The expected answer is all of the entries, written out exactly.

[Saved entries]
──────────

theorem keep_specCutThroughSet : SpecKeeps specCutThroughSet := by
  intro z0 s r p h
  unfold specCutThroughSet
  try dsimp only
  repeat' first
    | with_reducible exact h
    | with_reducible apply ResultKeeps.checked
    | with_reducible apply ResultKeeps.ite
    | with_reducible exact ResultKeeps.fail
    | with_reducible apply ResultKeeps.doneMk
    | with_reducible apply ResultKeeps.failWith
    | with_reducible apply ResultKeeps.retry
    | with_reducible apply ResultKeeps.wait
    | with_reducible apply keep_State_modFab
    | (simp -proj only [keeps_mk]; with_reducible refine KeepsParts.of rfl ?_ ?_ ?_ ?_ ?_ ?_)
    | with_reducible exact fun i => i
    | (intro r hr; try dsimp only [id])
    | with_reducible assumption
    | with_reducible exact fun _ i => i
    | exact fun i => by simpa using i

theorem keep_fabClear {z0 : State} (s : State) (t i : Nat) (h : Keeps z0 s) : Keeps z0 (fabClear s t i) := by
  unfold fabClear
  try dsimp -proj only
  repeat' first
    | with_reducible exact h
    | with_reducible apply Keeps.ite
    | with_reducible apply keep_State_modFab
    | (simp -proj only [keeps_mk]; with_reducible refine KeepsParts.of rfl ?_ ?_ ?_ ?_ ?_ ?_)
    | with_reducible exact fun i => i
    | with_reducible assumption
    | with_reducible exact fun _ i => i
    | split
    | exact fun i => by simpa using i

theorem keep_specFabricCountersGet : SpecKeeps specFabricCountersGet := by
  intro z0 s r p h
  unfold specFabricCountersGet
  try dsimp only
  repeat' first
    | with_reducible exact h
    | with_reducible apply Keeps.ite
    | with_reducible apply ResultKeeps.checked
    | with_reducible apply ResultKeeps.ite
    | with_reducible exact ResultKeeps.fail
    | with_reducible apply ResultKeeps.doneMk
    | with_reducible apply ResultKeeps.failWith
    | with_reducible apply ResultKeeps.retry
    | with_reducible apply ResultKeeps.wait
    | with_reducible apply keep_fabClear
    | (intro r hr; try dsimp only [id])
    | with_reducible assumption
    | split

theorem keep_specEpochSync : SpecKeeps specEpochSync := by
  intro z0 s r p h
  unfold specEpochSync
  try dsimp only
  repeat' first
    | with_reducible exact h
    | with_reducible apply Keeps.ite
    | with_reducible apply ResultKeeps.checked
    | with_reducible apply ResultKeeps.ite
    | with_reducible exact ResultKeeps.fail
    | with_reducible apply ResultKeeps.doneMk
    | with_reducible apply ResultKeeps.failWith
    | with_reducible apply ResultKeeps.retry
    | with_reducible apply ResultKeeps.wait
    | (intro r hr; try dsimp only [id])
    | with_reducible assumption
    | split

──────────

* _Exercise response_:
theorem keep_specCutThroughSet : SpecKeeps specCutThroughSet := by
  intro z0 s r p h
  unfold specCutThroughSet
  try dsimp only
  repeat' first
    | with_reducible exact h
    | with_reducible apply ResultKeeps.checked
    | with_reducible apply ResultKeeps.ite
    | with_reducible exact ResultKeeps.fail
    | with_reducible apply ResultKeeps.doneMk
    | with_reducible apply ResultKeeps.failWith
    | with_reducible apply ResultKeeps.retry
    | with_reducible apply ResultKeeps.wait
    | with_reducible apply keep_State_modFab
    | (simp -proj only [keeps_mk]; with_reducible refine KeepsParts.of rfl ?_ ?_ ?_ ?_ ?_ ?_)
    | with_reducible exact fun i => i
    | (intro r hr; try dsimp only [id])
    | with_reducible assumption
    | with_reducible exact fun _ i => i
    | exact fun i => by simpa using i

theorem keep_fabClear {z0 : State} (s : State) (t i : Nat) (h : Keeps z0 s) : Keeps z0 (fabClear s t i) := by
  unfold fabClear
  try dsimp -proj only
  repeat' first
    | with_reducible exact h
    | with_reducible apply Keeps.ite
    | with_reducible apply keep_State_modFab
    | (simp -proj only [keeps_mk]; with_reducible refine KeepsParts.of rfl ?_ ?_ ?_ ?_ ?_ ?_)
    | with_reducible exact fun i => i
    | with_reducible assumption
    | with_reducible exact fun _ i => i
    | split
    | exact fun i => by simpa using i

theorem keep_specFabricCountersGet : SpecKeeps specFabricCountersGet := by
  intro z0 s r p h
  unfold specFabricCountersGet
  try dsimp only
  repeat' first
    | with_reducible exact h
    | with_reducible apply Keeps.ite
    | with_reducible apply ResultKeeps.checked
    | with_reducible apply ResultKeeps.ite
    | with_reducible exact ResultKeeps.fail
    | with_reducible apply ResultKeeps.doneMk
    | with_reducible apply ResultKeeps.failWith
    | with_reducible apply ResultKeeps.retry
    | with_reducible apply ResultKeeps.wait
    | with_reducible apply keep_fabClear
    | (intro r hr; try dsimp only [id])
    | with_reducible assumption
    | split

theorem keep_specEpochSync : SpecKeeps specEpochSync := by
  intro z0 s r p h
  unfold specEpochSync
  try dsimp only
  repeat' first
    | with_reducible exact h
    | with_reducible apply Keeps.ite
    | with_reducible apply ResultKeeps.checked
    | with_reducible apply ResultKeeps.ite
    | with_reducible exact ResultKeeps.fail
    | with_reducible apply ResultKeeps.doneMk
    | with_reducible apply ResultKeeps.failWith
    | with_reducible apply ResultKeeps.retry
    | with_reducible apply ResultKeeps.wait
    | (intro r hr; try dsimp only [id])
    | with_reducible assumption
    | split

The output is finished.